Arrangements for Flood Warning Services in Victoria
February 2001



2. Flood Warning Services

The Australian Emergency Manual Series Guide 5 on Flood Warning (1999), sets out guidelines with regard to flood warning services from a total system concept. The Guide focuses on flood warning and promotes a community consultative approach to address flood warning issues, problems and solutions.

In terms of flood context the primary focus is on riverine flooding, rather than localised flash flooding from thunderstorms or surcharging drains, flooding from lakes, flooding from oceans as a result of storm surge or tsunami conditions, or flooding which results from dam failure. Nevertheless the principles apply across the range of flood types. Definitions of flood categories and warning definitions are presented in Appendix 4.

The main components of a flood warning system (repeated in part from the Guide) are shown in Figure 1.

These are:

  • collection of real time data and prediction of flood severity and time of onset of particular levels of flooding;
  • construction of warning messages describing what is happening, predictions, expected impact, and can include what action should be taken;
  • the communication and dissemination of such messages;
  • interpretation of the prediction and other flood information to determine flood impacts on the community;
  • response to the warnings by the agencies involved and the community to entice protective behaviour; and
  • reviews of the warning system and improvements to the system after flood events.
     Outside of the Woolstore downstream of the Princes Highway Bridge, Bairnsdale, 23 April 1990. Photograph, Ian Gauntlett

Outside of the Woolstore downstream of the Princes Highway Bridge, Bairnsdale, 23 April 1990. Photograph, Ian Gauntlett

Figure 1. The main elements of a flood warning system.
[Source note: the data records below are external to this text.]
-- ==== Sys2Proof/Machine/Vector.lean ====
section
/-! DEFINITION. Element-wise arithmetic and conversion on the vector units (04 R126 to R130). -/

namespace Sys2Proof.Machine

/-! ## One lane -/

/-- A floating-point operation of one operand, rounded once (04 R127). -/
def fp1 (f : VFields) (op : Num → Num × Nat) (a : Nat) : Res :=
  let x := f.fmt.flushIn f.subFlush a
  let p := op x.1
  (f.fmt.ieee f.rtz f.subFlush p.1).or (x.2 ||| p.2)

/-- A floating-point operation of two operands, rounded once (04 R127). -/
def fp2 (f : VFields) (op : Num → Num → Num × Nat) (a b : Nat) : Res :=
  let x := f.fmt.flushIn f.subFlush a
  let y := f.fmt.flushIn f.subFlush b
  let p := op x.1 y.1
  (f.fmt.ieee f.rtz f.subFlush p.1).or (x.2 ||| y.2 ||| p.2)

/-- A floating-point operation of three operands, rounded once (04 R127). -/
def fp3 (f : VFields) (op : Num → Num → Num → Num × Nat) (a b c : Nat) : Res :=
  let x := f.fmt.flushIn f.subFlush a
  let y := f.fmt.flushIn f.subFlush b
  let z := f.fmt.flushIn f.subFlush c
  let p := op x.1 y.1 z.1
  (f.fmt.ieee f.rtz f.subFlush p.1).or (x.2 ||| y.2 ||| z.2 ||| p.2)

/-- An INT32 result, saturated with OVF (04 R128). -/
def int32 (i : Int) : Res := let s := satSum i; ⟨ofSInt 32 s.1, s.2⟩

/-- The signed value of a 32-bit slot (02 R44). -/
def s32 (w : Nat) : Int := sext 32 w

/-- a - b. -/
def Num.sub (a b : Num) : Num × Nat := a.add b.neg

/-- c - a * b. -/
def Num.fnma (a b c : Num) : Num × Nat := a.neg.fma b c

/-- A choice that never fails. -/
def pure2 (op : Num → Num → Num) (a b : Num) : Num × Nat := (op a b, 0)

/-- The lane function of a two-operand operation by TYPE (04 R126, R128). -/
def lane2 (f : VFields) (fp : Num → Num → Num × Nat) (int : Int → Int → Int) (a b _c : Nat) : Res :=
  if f.type = 2 then int32 (int (s32 a) (s32 b)) else fp2 f fp a b

/-- The lane function of a one-operand operation. -/
def lane1 (f : VFields) (op : Num → Num × Nat) (a _b _c : Nat) : Res := fp1 f op a

/-- ABS: the sign bit falls; no flag but OVF of a saturated INT32 (04 R127, R128). -/
def laneAbs (f : VFields) (a _b _c : Nat) : Res :=
  if f.type = 2 then int32 (s32 a).natAbs else ⟨a % f.fmt.signBit, 0⟩

/-- NEG: the sign bit turns; no flag but OVF of a saturated INT32 (04 R127, R128). -/
def laneNeg (f : VFields) (a _b _c : Nat) : Res :=
  if f.type = 2 then int32 (-(s32 a)) else ⟨Nat.xor (a % (2 * f.fmt.signBit)) f.fmt.signBit, 0⟩

/-! ## A whole instruction -/

/-- The results of a lane function over rows and lanes: slots to write, and flags. -/
def laneAll (f : VFields) (i : VIn) (lane : Nat → Nat → Nat → Res) : List (Nat × Nat × Nat) × Nat :=
  f.rowList.foldl (fun o r => (List.range (lanesOf f.wide i.x.vl)).foldl (fun o l =>
    let v := lane (i.a.at f.wide r l) (i.b.at f.wide r l) (i.c.at f.wide r l)
    (o.1 ++ [(r, l, v.code)], o.2 ||| v.flags)) o) ([], 0)

/-- An ARITH instruction: scalar mode writes one scalar word, vector mode every active lane (04 R126, R129). -/
def arith (u : VUse) (f : VFields) (lane : Nat → Nat → Nat → Res) (i : VIn) (d : Dev) : Dev :=
  if f.dst = 14 then
    let w (k : Nat) : Nat := i.x.word f.wide k
    let v := lane (w (bits f.imm 14 10)) (w (bits f.imm 9 5)) (w (bits f.imm 4 0))
    vecFlags u v.flags (putScal u f.scal v.code d)
  else
    let o := laneAll f i lane
    vecFlags u o.2 (putTile u.group f.dst f.wide o.1 d)

/-! ## Conversion (04 R130) -/

/-- The seed and step index that fix a draw; zeros when no plan is admitted (02 R62). -/
def vecKey (d : Dev) (c stream : Nat) : DrawKey :=
  match d.plan.run with
  | some r => ⟨r.hdr.seed, r.step, c, stream⟩
  | none => ⟨0, 0, c, stream⟩

/-- The value of a slot that holds format `src`, flushed when the control word asks for it; every element of a NaN block is NaN (02
R39, R45, R68). -/
def slotValue (imm src w : Nat) : Num × Nat :=
  if src = 6 then
    let z := flushes imm && decide (w % 8 = 1 ∧ w / 2 ^ 24 % 256 ≠ 255)
    (if z then .zero (bit w 3) else fp4Value w (w / 2 ^ 24), if z then fFLS else 0)
  else match fmtOf src with
    | some f => f.flushIn (flushes imm) w
    | none => (decodeAs src w, 0)

/-- Conversion of the value of one slot to a destination other than FP4 (02 R56 to R69; 04 R130). -/
def convSlot (imm src : Nat) (scale : W32) (rnd : Rnd) (x : Num × Nat) : Res :=
  let wide := widens src (ncwDst imm) && !ncwScaled imm
  (convOne imm rnd wide (ncwScaled imm) false (applyScale imm scale x.1)).or x.2

/-- One row converted: slot words by lane, and flags. FP4 goes block by block and puts BX8 in bits [31:24] (02 R48; 03 R102). -/
def convRow (imm src : Nat) (scale : W32) (rule : Nat → Rnd) (xs : List (Num × Nat)) : List Nat × Nat :=
  if ncwDst imm = 6 then
    (List.range (xs.length / 32)).foldl (fun o k =>
      let b := convBlock (ncwSat imm) false ((List.range 32).map fun j =>
        let x := (xs[32 * k + j]?).getD (.zero false, 0)
        (applyScale imm scale x.1, rule (32 * k + j)))
      let fl := ((xs.drop (32 * k)).take 32).foldl (fun fl x => fl ||| x.2) b.flags
      (o.1 ++ b.codes.map (· + b.bx * 2 ^ 24), o.2 ||| fl)) ([], 0)
  else
    xs.zipIdx.foldl (fun o x =>
      let r := convSlot imm src scale (rule x.2) x.1
      (o.1 ++ [r.code], o.2 ||| r.flags)) ([], 0)

/-- Lanes of a conversion: 64 at most when either side is FP64 (04 R118, R130). -/
def convLanes (src dst vl : Nat) : Nat := lanesOf (src = 1 || dst = 1) vl

/-- The tensor scale of a conversion: bits [31:0] of scalar word SCAL (04 R130). -/
def VIn.scale (i : VIn) (f : VFields) : W32 := BitVec.ofNat 32 (i.x.word false f.scal)

/-- The values of the lanes of one row of a conversion's source (04 R130). -/
def cvtRow (f : VFields) (src n : Nat) (i : VIn) (r : Nat) : List (Num × Nat) :=
  (List.range n).map fun l => slotValue f.imm src (i.a.at (src = 1) r l)

/-- A stochastic conversion that names the stream of the root service's probe: no admitted plan holds one (02 R58; 05 R179). -/
def probeStream (imm stream : Nat) : Bool := ncwRnd imm = 1 && stream = 8191

/-- CVT; the amax of a narrow tensor is recorded (02 R49; 04 R130). -/
def cvtDev (u : VUse) (f : VFields) (src : Nat) (w : DrawIn) (m : Mem) (d : Dev) : Dev :=
  match vecIn m d u 1 src f none with
  | none => d
  | some i =>
    let dst := ncwDst f.imm
    let n := convLanes src dst i.x.vl
    if !cvtForm f src || (dst = 6 && i.x.vl % 32 ≠ 0) || probeStream f.imm w.stream then d
    else
      let k := vecKey d u.ctx w.stream
      let sc := narrowScale d w.amax (i.scale f)
      let o := f.rowList.foldl (fun o r =>
        let c := convRow f.imm src sc (fun l => ncwRule f.imm k (w.base + (r - f.row0) * w.pitch + l)) (cvtRow f src n i r)
        (o.1 ++ c.1.zipIdx.map fun v => (r, v.2, v.1), o.2 ||| c.2)) (([] : List (Nat × Nat × Nat)), scaleFlag f.imm sc)
      let d := recordAmax w.amax dst (f.rowList.flatMap fun r => (cvtRow f src n i r).map (·.1)) d
      vecNext u 1 (vecFlags u o.2 (putTile u.group f.dst (dst = 1) o.1 d))

/-! ## The commands -/

/-- An ARITH instruction as a command (04 R126 to R129). -/
def execArith (op : Nat) (u : VUse) (f : VFields) (lane : Nat → Nat → Nat → Res) (s : State) : Out :=
  onRead (onVec 0 op u f (arithForm op f) (arith u f lane)) s

/-- ADD (04 R126). -/
def execAdd (u : VUse) (f : VFields) (s : State) : Out := execArith 0 u f (lane2 f Num.add fun a b => a + b) s
/-- SUB (04 R126). -/
def execSub (u : VUse) (f : VFields) (s : State) : Out := execArith 1 u f (lane2 f Num.sub fun a b => a - b) s
/-- MUL (04 R126). -/
def execMul (u : VUse) (f : VFields) (s : State) : Out := execArith 2 u f (lane2 f Num.mul fun a b => a * b) s
/-- FMA (04 R126). -/
def execFma (u : VUse) (f : VFields) (s : State) : Out := execArith 3 u f (fp3 f Num.fma) s
/-- FNMA (04 R126). -/
def execFnma (u : VUse) (f : VFields) (s : State) : Out := execArith 4 u f (fp3 f Num.fnma) s
/-- MIN (04 R126). -/
def execMin (u : VUse) (f : VFields) (s : State) : Out := execArith 5 u f (lane2 f (pure2 Num.min) fun a b => if b < a then b else a) s
/-- MAX (04 R126). -/
def execMax (u : VUse) (f : VFields) (s : State) : Out := execArith 6 u f (lane2 f (pure2 Num.max) fun a b => if a < b then b else a) s
/-- ABS (04 R126). -/
def execAbs (u : VUse) (f : VFields) (s : State) : Out := execArith 7 u f (laneAbs f) s
/-- NEG (04 R126). -/
def execNeg (u : VUse) (f : VFields) (s : State) : Out := execArith 8 u f (laneNeg f) s
/-- DIV (04 R127). -/
def execDiv (u : VUse) (f : VFields) (s : State) : Out := execArith 9 u f (fun a b _ => fp2 f Num.div a b) s
/-- SQRT (04 R127). -/
def execSqrt (u : VUse) (f : VFields) (s : State) : Out := execArith 10 u f (lane1 f Num.sqrt) s
/-- RSQRT (04 R127). -/
def execRsqrt (u : VUse) (f : VFields) (s : State) : Out := execArith 11 u f (lane1 f Num.rsqrt) s
/-- RECIP (04 R127). -/
def execRecip (u : VUse) (f : VFields) (s : State) : Out := execArith 12 u f (lane1 f Num.recip) s
/-- EXP2 (04 R127). -/
def execExp2 (u : VUse) (f : VFields) (s : State) : Out := execArith 13 u f (lane1 f Num.exp2) s
/-- LOG2 (04 R127). -/
def execLog2 (u : VUse) (f : VFields) (s : State) : Out := execArith 14 u f (lane1 f Num.log2) s
/-- CVT (04 R130). -/
def execCvt (u : VUse) (f : VFields) (srcFmt : Nat) (w : DrawIn) (s : State) : Out := onRead (cvtDev u f srcFmt w) s

end Sys2Proof.Machine
end

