-- ==== Sys2Proof/Machine/VecMove.lean ====
section
/-! DEFINITION. Moves between tile buffers and memory, control instructions, vector blocks, and the parity repairs of vector
units and tile queues (04 R115, R144 to R154). -/

namespace Sys2Proof.Machine

/-! ## Moves (04 R144 to R146) -/

/-- A MOVE of good form that only reads memory; it takes two words, and one that waits changes nothing. -/
def onVecRead (op : Nat) (u : VUse) (f : VFields) (ext : W64) (form : Bool) (body : VIn → Mem → Dev → Dev) (m : Mem) (d : Dev) : Dev :=
  match vecIn m d u 6 op f (some ext) with
  | some i => if form then vecNext u 2 (body i m d) else d
  | none => d

/-- STRIDE of an extension word, in bytes; 0 when rows are packed (04 R145). -/
def extPitch (ext : W64) : Nat := bits ext.toNat 63 48 * 16

/-- ADDR of an extension word (04 R145). -/
def extAddr (ext : W64) : Nat := ext.toNat % 2 ^ 48

/-- Row pitch of a move whose rows are `n` bytes wide. -/
def movePitch (ext : W64) (n : Nat) : Nat := if extPitch ext = 0 then n else extPitch ext

/-- Reads byte strings in turn for a slot of the step. -/
def readRows (m : Mem) : List (Nat × Nat) → Dev → List (List Byte) × Dev
  | [], d => ([], d)
  | p :: t, d =>
    let r := readSlot m d p.1 p.2
    let q := readRows m t r.2
    (r.1 :: q.1, q.2)

/-- Element `l` of `w` bytes in a row of bytes. -/
def rowElem (bs : List Byte) (w l : Nat) : Nat := leNat ((bs.drop (l * w)).take w)

/-- The code that an element of format `src` widens to in TYPE; one of TYPE's own format moves as it is, and none sets a flag (04 R144;
log entry 56). -/
def widenCode (f : VFields) (src w : Nat) : Nat :=
  if src = f.code then w
  else if f.type = 2 then ofSInt 32 (sext 8 w)
  else (f.fmt.ieee false false (decodeAs src w)).code

/-- LD (04 R144). -/
def ldDev (f : VFields) (ext : W64) (u : VUse) (i : VIn) (m : Mem) (d : Dev) : Dev :=
  let n := lanesOf f.wide i.x.vl
  let src := f.imm % 16
  let a := extAddr ext
  if src = 6 && i.x.vl % 32 ≠ 0 then d
  else if src = 6 then
    let pitch := movePitch ext (i.x.vl / 2)
    let xs := readRows m ((List.range (f.rowsM1 + 1)).map fun k => (a + k * pitch, n / 2)) d
    let bxs := readRows m ((List.range (f.rowsM1 + 1)).map fun k => (a + (f.rowsM1 + 1) * pitch + k * (i.x.vl / 32), n / 32)) xs.2
    let ws := (xs.1.zip bxs.1).zipIdx.flatMap fun r => (List.range n).map fun l =>
      let code := rowElem r.1.1 1 (l / 2) / (if l % 2 = 0 then 1 else 16) % 16
      (f.row0 + r.2, l, (fp64.ieee false false (fp4Value code (rowElem r.1.2 1 (l / 32)))).code)
    putTile u.group f.dst true ws bxs.2
  else
    let w := fmtBits src / 8
    let pitch := movePitch ext (n * w)
    let xs := readRows m ((List.range (f.rowsM1 + 1)).map fun k => (a + k * pitch, n * w)) d
    let ws := xs.1.zipIdx.flatMap fun r => (List.range n).map fun l => (f.row0 + r.2, l, widenCode f src (rowElem r.1 w l))
    putTile u.group f.dst f.wide ws xs.2

/-- The bytes of one row of an ST of a format other than FP4, and flags (04 R144). -/
def stRow (f : VFields) (i : VIn) (k : DrawKey) (w : DrawIn) (sc : W32) (n row : Nat) : List Nat × Nat :=
  let cs := (List.range n).map fun l => i.a.at f.wide (f.row0 + row) l
  if ncwDst f.imm = f.code then (cs, 0)
  else convRow f.imm f.code sc (fun l => ncwRule f.imm k (w.base + row * w.pitch + l)) (cs.map (slotValue f.imm f.code))

/-- What an ST writes: byte strings by address, and flags (02 R46; 04 R144). -/
def stWrites (f : VFields) (ext : W64) (w : DrawIn) (i : VIn) (sc : W32) (k : DrawKey) : List (Nat × List Byte) × Nat :=
  let n := lanesOf f.wide i.x.vl
  let a := extAddr ext
  let rows := List.range (f.rowsM1 + 1)
  let dst := ncwDst f.imm
  if dst = 6 then
    let pitch := movePitch ext (i.x.vl / 2)
    rows.foldl (fun o r =>
      let c := stRow f i k w sc n r
      let els := (List.range (n / 2)).map fun j =>
        BitVec.ofNat 8 ((c.1[2 * j]?).getD 0 % 16 + (c.1[2 * j + 1]?).getD 0 % 16 * 16)
      let bxs := (List.range (n / 32)).map fun j => BitVec.ofNat 8 ((c.1[32 * j]?).getD 0 / 2 ^ 24)
      (o.1 ++ [(a + r * pitch, els), (a + (f.rowsM1 + 1) * pitch + r * (i.x.vl / 32), bxs)], o.2 ||| c.2))
      (([] : List (Nat × List Byte)), scaleFlag f.imm sc)
  else
    let b := fmtBits dst / 8
    let pitch := movePitch ext (n * b)
    rows.foldl (fun o r =>
      let c := stRow f i k w sc n r
      (o.1 ++ [(a + r * pitch, c.1.flatMap (leBytes b))], o.2 ||| c.2))
      (([] : List (Nat × List Byte)), if dst = f.code then 0 else scaleFlag f.imm sc)

/-- Writes byte strings in turn for a slot of the step. -/
def writeRows : List (Nat × List Byte) → Mem → Dev → Mem × Dev
  | [], m, d => (m, d)
  | p :: t, m, d => let r := writeSlot m d p.1 p.2; writeRows t r.1 r.2

/-- The vector block waits on a HELD copy (11 R340). -/
def holdBlock (i : VIn) (d : Dev) : Dev :=
  match i.x.blocks.head? with
  | some b => holdSlot b.1 d
  | none => d

/-- The values that an ST stores (02 R49; 04 R144). -/
def stValues (f : VFields) (i : VIn) : List Num :=
  f.rowList.flatMap fun r => (List.range (lanesOf f.wide i.x.vl)).map fun l => (slotValue f.imm f.code (i.a.at f.wide r l)).1

/-- ST, whose write waits while it would reach a HELD copy; the amax of a narrow tensor is recorded (02 R49; 04 R144; 11 R340). -/
def stDev (u : VUse) (f : VFields) (ext : W64) (w : DrawIn) (m : Mem) (d : Dev) : Mem × Dev :=
  match vecIn m d u 6 1 f (some ext) with
  | none => (m, d)
  | some i =>
    if !stForm f ext || (ncwDst f.imm = 6 && i.x.vl % 32 ≠ 0) || probeStream f.imm w.stream then (m, d)
    else
      let o := stWrites f ext w i (narrowScale d w.amax (i.scale f)) (vecKey d u.ctx w.stream)
      if o.1.any (fun p => heldWrite d p.1 p.2.length) then (m, holdBlock i d)
      else
        let r := writeRows o.1 m (recordAmax w.amax (ncwDst f.imm) (stValues f i) d)
        (r.1, vecNext u 2 (vecFlags u o.2 r.2))

/-- LDS (04 R144). -/
def ldsDev (u : VUse) (f : VFields) (ext : W64) (m : Mem) (d : Dev) : Dev :=
  let x := readWords m 8 ((List.range (f.imm % 32 + 1)).map fun k => extAddr ext + 8 * k) d
  x.1.zipIdx.foldl (fun d w => putScal u (f.scal + w.2) w.1 d) x.2

/-- GATH: elements of a table by index; zero and RNG beyond EXTENT (04 R144, R146). -/
def gathDev (u : VUse) (f : VFields) (ext : W64) (i : VIn) (m : Mem) (d : Dev) : Dev :=
  let extent := bits ext.toNat 63 40
  let base := ext.toNat % 2 ^ 40
  let w := if f.wide then 8 else 4
  let ps := f.rowList.flatMap fun r => (List.range (lanesOf f.wide i.x.vl)).map fun l => (r, l, i.b.at f.wide r l % 2 ^ 32)
  let o := ps.foldl (fun (o : (List (Nat × Nat × Nat) × Nat) × Dev) p =>
    if p.2.2 < extent then
      let v := readSlot m o.2 (base + p.2.2 * w) w
      ((o.1.1 ++ [(p.1, p.2.1, leNat v.1)], o.1.2), v.2)
    else ((o.1.1 ++ [(p.1, p.2.1, 0)], o.1.2 ||| fRNG), o.2)) (([], 0), d)
  vecFlags u o.1.2 (putTile u.group f.dst f.wide o.1.1 o.2)

/-! ## Control (04 R115, R148, R150) -/

/-- SETVL: VL takes IMM[7:0] (04 R148). -/
def setVl (u : VUse) (f : VFields) : Dev → Dev := modCtx u fun x => { x with vl := f.imm % 256 }

/-- POP: the release takes effect at the end of the block (04 R115). -/
def popDev (u : VUse) (f : VFields) : Dev → Dev := modCtx u fun x => { x with pops := x.pops + f.imm % 16 }

/-- CKPT ends the current vector block; words of the slot after it are dropped (04 R150; log entry 56). -/
def ckptDev (u : VUse) (f : VFields) (m : Mem) (d : Dev) : Dev :=
  match vecIn m d u 7 2 f none with
  | some _ => if ctrlForm 2 f then endBlock u d else d
  | none => d

/-- A corrected scalar or instruction word of a vector unit: counted, CORRECTED, one event against class 2 (04 R149; 13 R383 to R385). -/
def scalarCorrect (g : Nat) (d : Dev) : Dev :=
  bucketJoin 2 (160 + g) (fault [⟨clsCorrected, 0x01, 0x0D04, g, 0, false⟩] { d with integ := { d.integ with corr := satAdd d.integ.corr 1 } })

/-- A scalar or instruction word that cannot be corrected: a contained data error; a scalar word reads as zero (04 R149; 13 R387). -/
def scalarLoss (u : VUse) (w : Nat) (d : Dev) : Dev :=
  let d := modCtx u (fun x => { x with scal := x.scal.set w 0 }) d
  cde 3 (repair ⟨0x02, u.group, u.group, 2, 0, w, 0xFF, 0, 0, 0⟩ (countUe 1 (newFault d)))

/-- What the code finds in the scalar bank and the instruction words of a vector block (04 R149). -/
def scalarErrors (u : VUse) (c : EccFind) (d : Dev) : Dev :=
  c.ue.foldl (fun d w => scalarLoss u w d) (c.ce.foldl (fun d _ => scalarCorrect u.group d) d)

/-- VBLOCK_SLOT: a vector block becomes issuable for its context (04 R149, R150; 07 R224). -/
def vblockIssue (scalar : EccFind) (run : Run) (s : Slot) (d : Dev) : Dev :=
  let u : VUse := ⟨s.stream - 200, s.ctx⟩
  scalarErrors u scalar (modCtx u (fun x => { x with blocks := x.blocks ++ [(s.seq, run.addr + s.payload, s.arg)] }) d)

/-! ## Parity and repair (04 R149 to R154) -/

/-- The spar group leaves service: one spar group, one vector unit, one tile queue, four main arrays and one Gram array fewer;
DEGRADED, and event 0x3 follows (04 R154; 07 R238). -/
def groupLost (g : Nat) (reps : List Rep) (d : Dev) : Dev :=
  let d := { d with gpwr := modAt (fun p => { p with absent := true }) g d.gpwr }
  let d := modGroup g (fun gr => { gr with gramAbsent := true, waiting := [] }) d
  let d := (List.range 4).foldl (fun d k => modArr (4 * g + k) (fun x => { x with absent := true, passes := [] }) d) d
  loss (reps ++ [⟨clsDegraded, 0x01, 0xFFFF, g, g, false⟩]) 3 g d

/-- The report of a parity failure of a vector unit or tile queue (04 R151, R152). -/
def vecCorrected (g : Nat) : Rep := ⟨clsCorrected, 0x01, 0x0D10, g, 0, false⟩

/-- Counts a parity restart against its bucket region (13 R385, R395). -/
def vecParity (g : Nat) (d : Dev) : Dev := bucketJoin 4 g { d with integ := { d.integ with parReplay := satAdd d.integ.parReplay 1 } }

/-- The block of a context starts again from its first instruction, with VL and the scalar words that it found (04 R151; log entry 56). -/
def restartBlock (u : VUse) : Dev → Dev :=
  modCtx u fun x => { x with pos := 0, pops := 0, pivs := 0, vl := x.start.1, scal := x.start.2 }

/-- Row `row` of KIND `kind` passed its test and its repair is not complete (04 R153). -/
def isMending (d : Dev) (u : VUse) (kind row : Nat) : Bool :=
  ((d.groups[u.group]?).map fun g => g.mending.contains (u.ctx, kind, row)).getD false

/-- Notes that a row which passed its test is being rebuilt, until the context's block ends (04 R153). -/
def mend (u : VUse) (kind row : Nat) : Dev → Dev :=
  modGroup u.group fun g => { g with mending := g.mending.filter (· ≠ (u.ctx, kind, row)) ++ [(u.ctx, kind, row)] }

/-- The row test of R153 and what follows: a row that fails it, or that passed it and fails parity again during that repair, moves to
one of 16 spares, DEGRADED after the CORRECTED report; without a spare the group leaves service. `kind` is the KIND of R394, `used` the
spares used, `take` takes one (04 R151 to R154). -/
def rowRepair (u : VUse) (kind row used : Nat) (failed : Bool) (take : Group → Group) (d : Dev) : Dev :=
  let g := u.group
  let rowBad := failed || isMending d u kind row
  let addr (action left : Nat) : Repair := ⟨kind, g, g, 2, action, row, 0xFF, left, 0, 0⟩
  if !rowBad then mend u kind row (restartBlock u (vecParity g (fault [vecCorrected g] d)))
  else if used < 16 then
    let d := fault [vecCorrected g, ⟨clsDegraded, 0x0A, 0xFFFF, g, row, false⟩] (modGroup g take d)
    restartBlock u (vecParity g (repair (addr 1 (15 - used)) d))
  else vecParity g (repair (addr 3 0) (groupLost g [vecCorrected g] d))

/-- VECTOR_BLOCK_RESTART: the failing row is tested, which leaves values the manual does not give until the repeated block
rebuilds them, and the block restarts (04 R151, R153; log entry 6). -/
def blockRestart (u : VUse) (buf row : Nat) (rowBad : Bool) (d : Dev) : Dev :=
  match d.groups[u.group]? with
  | none => d
  | some g =>
    if ((d.gpwr[u.group]?).map GroupPwr.absent).getD true || decide (6 ≤ buf) || decide (128 ≤ row) then d
    else
      let v := draw 4096 d
      let d := modGroup u.group (fun g => { g with bufs := modAt (fun t =>
        slotsPut false t ((List.range 128).map fun c => (row, c, bits v.1.toNat (32 * c + 31) (32 * c)))) buf g.bufs }) v.2
      rowRepair u 0x02 (128 * buf + row) g.rowsVu rowBad (fun g => { g with rowsVu := g.rowsVu + 1 }) d

/-- QUEUE_ENTRY_REPLAY: the producing array replays its weight set into the same entry while the spar stalls, and the block
restarts (04 R152, R153). -/
def entryReplay (u : VUse) (q row : Nat) (rowBad : Bool) (m : Mem) (d : Dev) : Dev :=
  match d.groups[u.group]? with
  | none => d
  | some g =>
    match g.position u.ctx q with
    | none => d
    | some e =>
      if ((d.gpwr[u.group]?).map GroupPwr.absent).getD true then d
      else
        let cur := match (d.arrays[e.arr]?).bind fun x => x.passes.head? with
          | some p => replayCycles p.record true p.record.rows
          | none => 0
        let own := match (d.plan.run).bind fun r => (slotOf r e.seq).map fun s => arrRecAt m (r.addr + s.payload) with
          | some r => replayCycles r true r.rows
          | none => 0
        rowRepair u 0x03 (128 * q + row) g.rowsTq rowBad (fun g => { g with rowsTq := g.rowsTq + 1 }) (stall u.group (own + cur) d)

/-! ## The commands -/

/-- LD (04 R144). -/
def execLd (u : VUse) (f : VFields) (ext : W64) (s : State) : Out :=
  onRead (onVecRead 0 u f ext (ldForm f ext) (ldDev f ext u)) s
/-- ST (04 R144). -/
def execSt (u : VUse) (f : VFields) (ext : W64) (w : DrawIn) (s : State) : Out := onBoth (stDev u f ext w) s
/-- LDS (04 R144). -/
def execLds (u : VUse) (f : VFields) (ext : W64) (s : State) : Out :=
  onRead (onVecRead 2 u f ext (ldsForm f ext) fun _ => ldsDev u f ext) s
/-- GATH (04 R146). -/
def execGath (u : VUse) (f : VFields) (ext : W64) (s : State) : Out :=
  onRead (onVecRead 3 u f ext (gathForm f ext) (gathDev u f ext)) s
/-- SETVL (04 R148). -/
def execSetvl (u : VUse) (f : VFields) (s : State) : Out :=
  onRead (onVec 7 0 u f (ctrlForm 0 f) fun _ => setVl u f) s
/-- POP (04 R115). -/
def execPop (u : VUse) (f : VFields) (s : State) : Out :=
  onRead (onVec 7 1 u f (ctrlForm 1 f) fun _ => popDev u f) s
/-- CKPT (04 R150). -/
def execCkpt (u : VUse) (f : VFields) (s : State) : Out := onRead (ckptDev u f) s
/-- NOP of the CTRL class (04 R148). -/
def execCtrlNop (u : VUse) (f : VFields) (s : State) : Out := onRead (onVec 7 3 u f (ctrlForm 3 f) fun _ d => d) s
/-- VBLOCK_SLOT (04 R150). -/
def execVblockSlot (b : VblockIn) (s : State) : Out := onDev (onSlotDev b.seq 2 (vblockIssue b.scalar)) s
/-- VECTOR_BLOCK_RESTART (04 R151). -/
def execVectorBlockRestart (u : VUse) (buf row : Nat) (rowBad : Bool) (s : State) : Out :=
  onDev (blockRestart u buf row rowBad) s
/-- QUEUE_ENTRY_REPLAY (04 R152). -/
def execQueueEntryReplay (u : VUse) (q row : Nat) (rowBad : Bool) (s : State) : Out :=
  onRead (entryReplay u q row rowBad) s

end Sys2Proof.Machine
end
Figure 1. The main elements of a flood warning system.

For a flood warning system to work effectively, these components must all be present and they must be integrated rather than operating in isolation from each other. All these are parts of a flood warning system but by themselves are not the totality of it.




Figure 2 details the process and reflects the operation of flood warning services from a total system concept.

Figure 2. The process of operation for a representative Victorian flood warning system

Figure 2. The process of operation for a representative Victorian flood warning system

It is on the above fundamentals that the ARRANGEMENTS for Flood Warning Services in Victoria are derived and services achieved through cooperation.